**Study material:**
——

@[simp] theorem State.debit_fst_schedule (s : State) (t : Task) (n : Nat) : (s.debit t n).1.schedule = s.schedule := by
  unfold State.debit; dsimp only; split
  · exact State.pushNotice_schedule ..
  · rfl
@[simp] theorem State.debit_fst_current (s : State) (t : Task) (n : Nat) : (s.debit t n).1.current = s.current := by
  unfold State.debit; dsimp only; split
  · exact State.pushNotice_current ..
  · rfl
@[simp] theorem State.debit_fst_nextId (s : State) (t : Task) (n : Nat) : (s.debit t n).1.nextId = s.nextId := by
  unfold State.debit; dsimp only; split
  · exact State.pushNotice_nextId ..
  · rfl
@[simp] theorem State.debit_fst_stage (s : State) (t : Task) (n : Nat) : (s.debit t n).1.stage = s.stage := by
  unfold State.debit; dsimp only; split
  · exact State.pushNotice_stage ..
  · rfl
@[simp] theorem State.debit_fst_fwInvalid (s : State) (t : Task) (n : Nat) : (s.debit t n).1.fwInvalid = s.fwInvalid := by
  unfold State.debit; dsimp only; split
  · exact State.pushNotice_fwInvalid ..
  · rfl
@[simp] theorem State.debit_fst_failDie (s : State) (t : Task) (n : Nat) : (s.debit t n).1.failDie = s.failDie := by
  unfold State.debit; dsimp only; split
  · exact State.pushNotice_failDie ..
  · rfl
@[simp] theorem State.debit_fst_cause (s : State) (t : Task) (n : Nat) : (s.debit t n).1.cause = s.cause := by
  unfold State.debit; dsimp only; split
  · exact State.pushNotice_cause ..
  · rfl
@[simp] theorem State.debit_fst_restoring (s : State) (t : Task) (n : Nat) : (s.debit t n).1.restoring = s.restoring := by
  unfold State.debit; dsimp only; split
  · exact State.pushNotice_restoring ..
  · rfl
@[simp] theorem State.debit_fst_restoreRun (s : State) (t : Task) (n : Nat) : (s.debit t n).1.restoreRun = s.restoreRun := by
  unfold State.debit; dsimp only; split
  · exact State.pushNotice_restoreRun ..
  · rfl
@[simp] theorem State.debit_fst_boots (s : State) (t : Task) (n : Nat) : (s.debit t n).1.boots = s.boots := by
  unfold State.debit; dsimp only; split
  · exact State.pushNotice_boots ..
  · rfl
@[simp] theorem State.debit_fst_firmware (s : State) (t : Task) (n : Nat) : (s.debit t n).1.firmware = s.firmware := by
  unfold State.debit; dsimp only; split
  · exact State.pushNotice_firmware ..
  · rfl
@[simp] theorem State.debit_fst_suspMem (s : State) (t : Task) (n : Nat) : (s.debit t n).1.suspMem = s.suspMem := by
  unfold State.debit; dsimp only; split
  · exact State.pushNotice_suspMem ..
  · rfl
@[simp] theorem State.debit_fst_descriptor (s : State) (t : Task) (n : Nat) : (s.debit t n).1.descriptor = s.descriptor := by
  unfold State.debit; dsimp only; split
  · exact State.pushNotice_descriptor ..
  · rfl
@[simp] theorem State.debit_fst_sweeping (s : State) (t : Task) (n : Nat) : (s.debit t n).1.sweeping = s.sweeping := by
  unfold State.debit; dsimp only; split
  · exact State.pushNotice_sweeping ..
  · rfl
@[simp] theorem State.debit_fst_swept (s : State) (t : Task) (n : Nat) : (s.debit t n).1.swept = s.swept := by
  unfold State.debit; dsimp only; split
  · exact State.pushNotice_swept ..
  · rfl
@[simp] theorem State.debit_fst_map (s : State) (t : Task) (n : Nat) : (s.debit t n).1.map = s.map := by
  unfold State.debit; dsimp only; split
  · exact State.pushNotice_map ..
  · rfl
@[simp] theorem State.debit_fst_cxlCache (s : State) (t : Task) (n : Nat) : (s.debit t n).1.cxlCache = s.cxlCache := by
  unfold State.debit; dsimp only; split
  · exact State.pushNotice_cxlCache ..
  · rfl
@[simp] theorem State.debit_fst_hostAtomics (s : State) (t : Task) (n : Nat) : (s.debit t n).1.hostAtomics = s.hostAtomics := by
  unfold State.debit; dsimp only; split
  · exact State.pushNotice_hostAtomics ..
  · rfl
@[simp] theorem State.debit_fst_ualTrained (s : State) (t : Task) (n : Nat) : (s.debit t n).1.ualTrained = s.ualTrained := by
  unfold State.debit; dsimp only; split
  · exact State.pushNotice_ualTrained ..
  · rfl
@[simp] theorem State.debit_fst_ualAtomics (s : State) (t : Task) (n : Nat) : (s.debit t n).1.ualAtomics = s.ualAtomics := by
  unfold State.debit; dsimp only; split
  · exact State.pushNotice_ualAtomics ..
  · rfl
@[simp] theorem State.debit_fst_cxlPorts (s : State) (t : Task) (n : Nat) : (s.debit t n).1.cxlPorts = s.cxlPorts := by
  unfold State.debit; dsimp only; split
  · exact State.pushNotice_cxlPorts ..
  · rfl
@[simp] theorem State.debit_fst_cxlPersist (s : State) (t : Task) (n : Nat) : (s.debit t n).1.cxlPersist = s.cxlPersist := by
  unfold State.debit; dsimp only; split
  · exact State.pushNotice_cxlPersist ..
  · rfl
@[simp] theorem State.debit_fst_mem (s : State) (t : Task) (n : Nat) : (s.debit t n).1.mem = s.mem := by
  unfold State.debit; dsimp only; split
  · exact State.pushNotice_mem ..
  · rfl
@[simp] theorem State.debit_fst_hostMem (s : State) (t : Task) (n : Nat) : (s.debit t n).1.hostMem = s.hostMem := by
  unfold State.debit; dsimp only; split
  · exact State.pushNotice_hostMem ..
  · rfl
@[simp] theorem State.debit_fst_scratch (s : State) (t : Task) (n : Nat) : (s.debit t n).1.scratch = s.scratch := by
  unfold State.debit; dsimp only; split
  · exact State.pushNotice_scratch ..
  · rfl
@[simp] theorem State.debit_fst_commitSeq (s : State) (t : Task) (n : Nat) : (s.debit t n).1.commitSeq = s.commitSeq := by
  unfold State.debit; dsimp only; split
  · exact State.pushNotice_commitSeq ..
  · rfl
@[simp] theorem State.debit_fst_published (s : State) (t : Task) (n : Nat) : (s.debit t n).1.published = s.published := by
  unfold State.debit; dsimp only; split
  · exact State.pushNotice_published ..
  · rfl
@[simp] theorem State.debit_fst_now (s : State) (t : Task) (n : Nat) : (s.debit t n).1.now = s.now := by
  unfold State.debit; dsimp only; split
  · exact State.pushNotice_now ..
  · rfl
@[simp] theorem State.debit_fst_susp (s : State) (t : Task) (n : Nat) : (s.debit t n).1.susp = s.susp := by
  unfold State.debit; dsimp only; split
  · exact State.pushNotice_susp ..
  · rfl
@[simp] theorem State.debit_fst_suspDesc (s : State) (t : Task) (n : Nat) : (s.debit t n).1.suspDesc = s.suspDesc := by
  unfold State.debit; dsimp only; split
  · exact State.pushNotice_suspDesc ..
  · rfl
@[simp] theorem State.debit_fst_suspN (s : State) (t : Task) (n : Nat) : (s.debit t n).1.suspN = s.suspN := by
  unfold State.debit; dsimp only; split
  · exact State.pushNotice_suspN ..
  · rfl
@[simp] theorem State.debit_fst_suspCmd (s : State) (t : Task) (n : Nat) : (s.debit t n).1.suspCmd = s.suspCmd := by
  unfold State.debit; dsimp only; split
  · exact State.pushNotice_suspCmd ..
  · rfl
@[simp] theorem State.debit_fst_suspDiscard (s : State) (t : Task) (n : Nat) : (s.debit t n).1.suspDiscard = s.suspDiscard := by
  unfold State.debit; dsimp only; split
  · exact State.pushNotice_suspDiscard ..
  · rfl
@[simp] theorem State.debit_fst_wardrobe (s : State) (t : Task) (n : Nat) : (s.debit t n).1.wardrobe = s.wardrobe := by
  unfold State.debit; dsimp only; split
  · exact State.pushNotice_wardrobe ..
  · rfl
@[simp] theorem State.debit_fst_resyncAddr (s : State) (t : Task) (n : Nat) : (s.debit t n).1.resyncAddr = s.resyncAddr := by
  unfold State.debit; dsimp only; split
  · exact State.pushNotice_resyncAddr ..
  · rfl
@[simp] theorem State.debit_fst_resyncBusy (s : State) (t : Task) (n : Nat) : (s.debit t n).1.resyncBusy = s.resyncBusy := by
  unfold State.debit; dsimp only; split
  · exact State.pushNotice_resyncBusy ..
  · rfl
@[simp] theorem State.debit_fst_attestAddr (s : State) (t : Task) (n : Nat) : (s.debit t n).1.attestAddr = s.attestAddr := by
  unfold State.debit; dsimp only; split
  · exact State.pushNotice_attestAddr ..
  · rfl
@[simp] theorem State.debit_fst_pkgLimit (s : State) (t : Task) (n : Nat) : (s.debit t n).1.pkgLimit = s.pkgLimit := by
  unfold State.debit; dsimp only; split
  · exact State.pushNotice_pkgLimit ..
  · rfl
@[simp] theorem State.debit_fst_qtBase (s : State) (t : Task) (n : Nat) : (s.debit t n).1.qtBase = s.qtBase := by
  unfold State.debit; dsimp only; split
  · exact State.pushNotice_qtBase ..
  · rfl
@[simp] theorem State.debit_fst_qtCount (s : State) (t : Task) (n : Nat) : (s.debit t n).1.qtCount = s.qtCount := by
  unfold State.debit; dsimp only; split
  · exact State.pushNotice_qtCount ..
  · rfl
@[simp] theorem State.debit_fst_ctxBase (s : State) (t : Task) (n : Nat) : (s.debit t n).1.ctxBase = s.ctxBase := by
  unfold State.debit; dsimp only; split
  · exact State.pushNotice_ctxBase ..
  · rfl
@[simp] theorem State.debit_fst_ctxCount (s : State) (t : Task) (n : Nat) : (s.debit t n).1.ctxCount = s.ctxCount := by
  unfold State.debit; dsimp only; split
  · exact State.pushNotice_ctxCount ..
  · rfl
@[simp] theorem State.debit_fst_safeBase (s : State) (t : Task) (n : Nat) : (s.debit t n).1.safeBase = s.safeBase := by
  unfold State.debit; dsimp only; split
  · exact State.pushNotice_safeBase ..
  · rfl
@[simp] theorem State.debit_fst_restore (s : State) (t : Task) (n : Nat) : (s.debit t n).1.restore = s.restore := by
  unfold State.debit; dsimp only; split
  · exact State.pushNotice_restore ..
  · rfl
@[simp] theorem State.debit_fst_hcw (s : State) (t : Task) (n : Nat) : (s.debit t n).1.hcw = s.hcw := by
  unfold State.debit; dsimp only; split
  · exact State.pushNotice_hcw ..
  · rfl
@[simp] theorem State.debit_fst_tlb (s : State) (t : Task) (n : Nat) : (s.debit t n).1.tlb = s.tlb := by
  unfold State.debit; dsimp only; split
  · exact State.pushNotice_tlb ..
  · rfl
@[simp] theorem State.debit_fst_tlbDrops (s : State) (t : Task) (n : Nat) : (s.debit t n).1.tlbDrops = s.tlbDrops := by
  unfold State.debit; dsimp only; split
  · exact State.pushNotice_tlbDrops ..
  · rfl
@[simp] theorem State.debit_fst_peerAnswers (s : State) (t : Task) (n : Nat) : (s.debit t n).1.peerAnswers = s.peerAnswers := by
  unfold State.debit; dsimp only; split
  · exact State.pushNotice_peerAnswers ..
  · rfl
@[simp] theorem State.debit_fst_homing (s : State) (t : Task) (n : Nat) : (s.debit t n).1.homing = s.homing := by
  unfold State.debit; dsimp only; split
  · exact State.pushNotice_homing ..
  · rfl
@[simp] theorem State.debit_fst_moving (s : State) (t : Task) (n : Nat) : (s.debit t n).1.moving = s.moving := by
  unfold State.debit; dsimp only; split
  · exact State.pushNotice_moving ..
  · rfl
@[simp] theorem State.debit_fst_locks (s : State) (t : Task) (n : Nat) : (s.debit t n).1.locks = s.locks := by
  unfold State.debit; dsimp only; split
  · exact State.pushNotice_locks ..
  · rfl
@[simp] theorem State.debit_fst_generations (s : State) (t : Task) (n : Nat) : (s.debit t n).1.generations = s.generations := by
  unfold State.debit; dsimp only; split
  · exact State.pushNotice_generations ..
  · rfl
@[simp] theorem State.debit_fst_rowOwner (s : State) (t : Task) (n : Nat) : (s.debit t n).1.rowOwner = s.rowOwner := by
  unfold State.debit; dsimp only; split
  · exact State.pushNotice_rowOwner ..
  · rfl
@[simp] theorem State.debit_fst_tasks (s : State) (t : Task) (n : Nat) : (s.debit t n).1.tasks = s.tasks := by
  unfold State.debit; dsimp only; split
  · exact State.pushNotice_tasks ..
  · rfl
@[simp] theorem State.debit_fst_saved (s : State) (t : Task) (n : Nat) : (s.debit t n).1.saved = s.saved := by
  unfold State.debit; dsimp only; split
  · exact State.pushNotice_saved ..
  · rfl
@[simp] theorem State.debit_fst_instances (s : State) (t : Task) (n : Nat) : (s.debit t n).1.instances = s.instances := by
  unfold State.debit; dsimp only; split
  · exact State.pushNotice_instances ..
  · rfl
@[simp] theorem State.debit_fst_dies (s : State) (t : Task) (n : Nat) : (s.debit t n).1.dies = s.dies := by
  unfold State.debit; dsimp only; split
  · exact State.pushNotice_dies ..
  · rfl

——

**What is required:**
Output only the lines running from the line with "exact State.pushNotice_rowOwner .." through the final line of the data, inclusive.

**Task output:**
  · exact State.pushNotice_rowOwner ..
  · rfl
@[simp] theorem State.debit_fst_tasks (s : State) (t : Task) (n : Nat) : (s.debit t n).1.tasks = s.tasks := by
  unfold State.debit; dsimp only; split
  · exact State.pushNotice_tasks ..
  · rfl
@[simp] theorem State.debit_fst_saved (s : State) (t : Task) (n : Nat) : (s.debit t n).1.saved = s.saved := by
  unfold State.debit; dsimp only; split
  · exact State.pushNotice_saved ..
  · rfl
@[simp] theorem State.debit_fst_instances (s : State) (t : Task) (n : Nat) : (s.debit t n).1.instances = s.instances := by
  unfold State.debit; dsimp only; split
  · exact State.pushNotice_instances ..
  · rfl
@[simp] theorem State.debit_fst_dies (s : State) (t : Task) (n : Nat) : (s.debit t n).1.dies = s.dies := by
  unfold State.debit; dsimp only; split
  · exact State.pushNotice_dies ..
  · rfl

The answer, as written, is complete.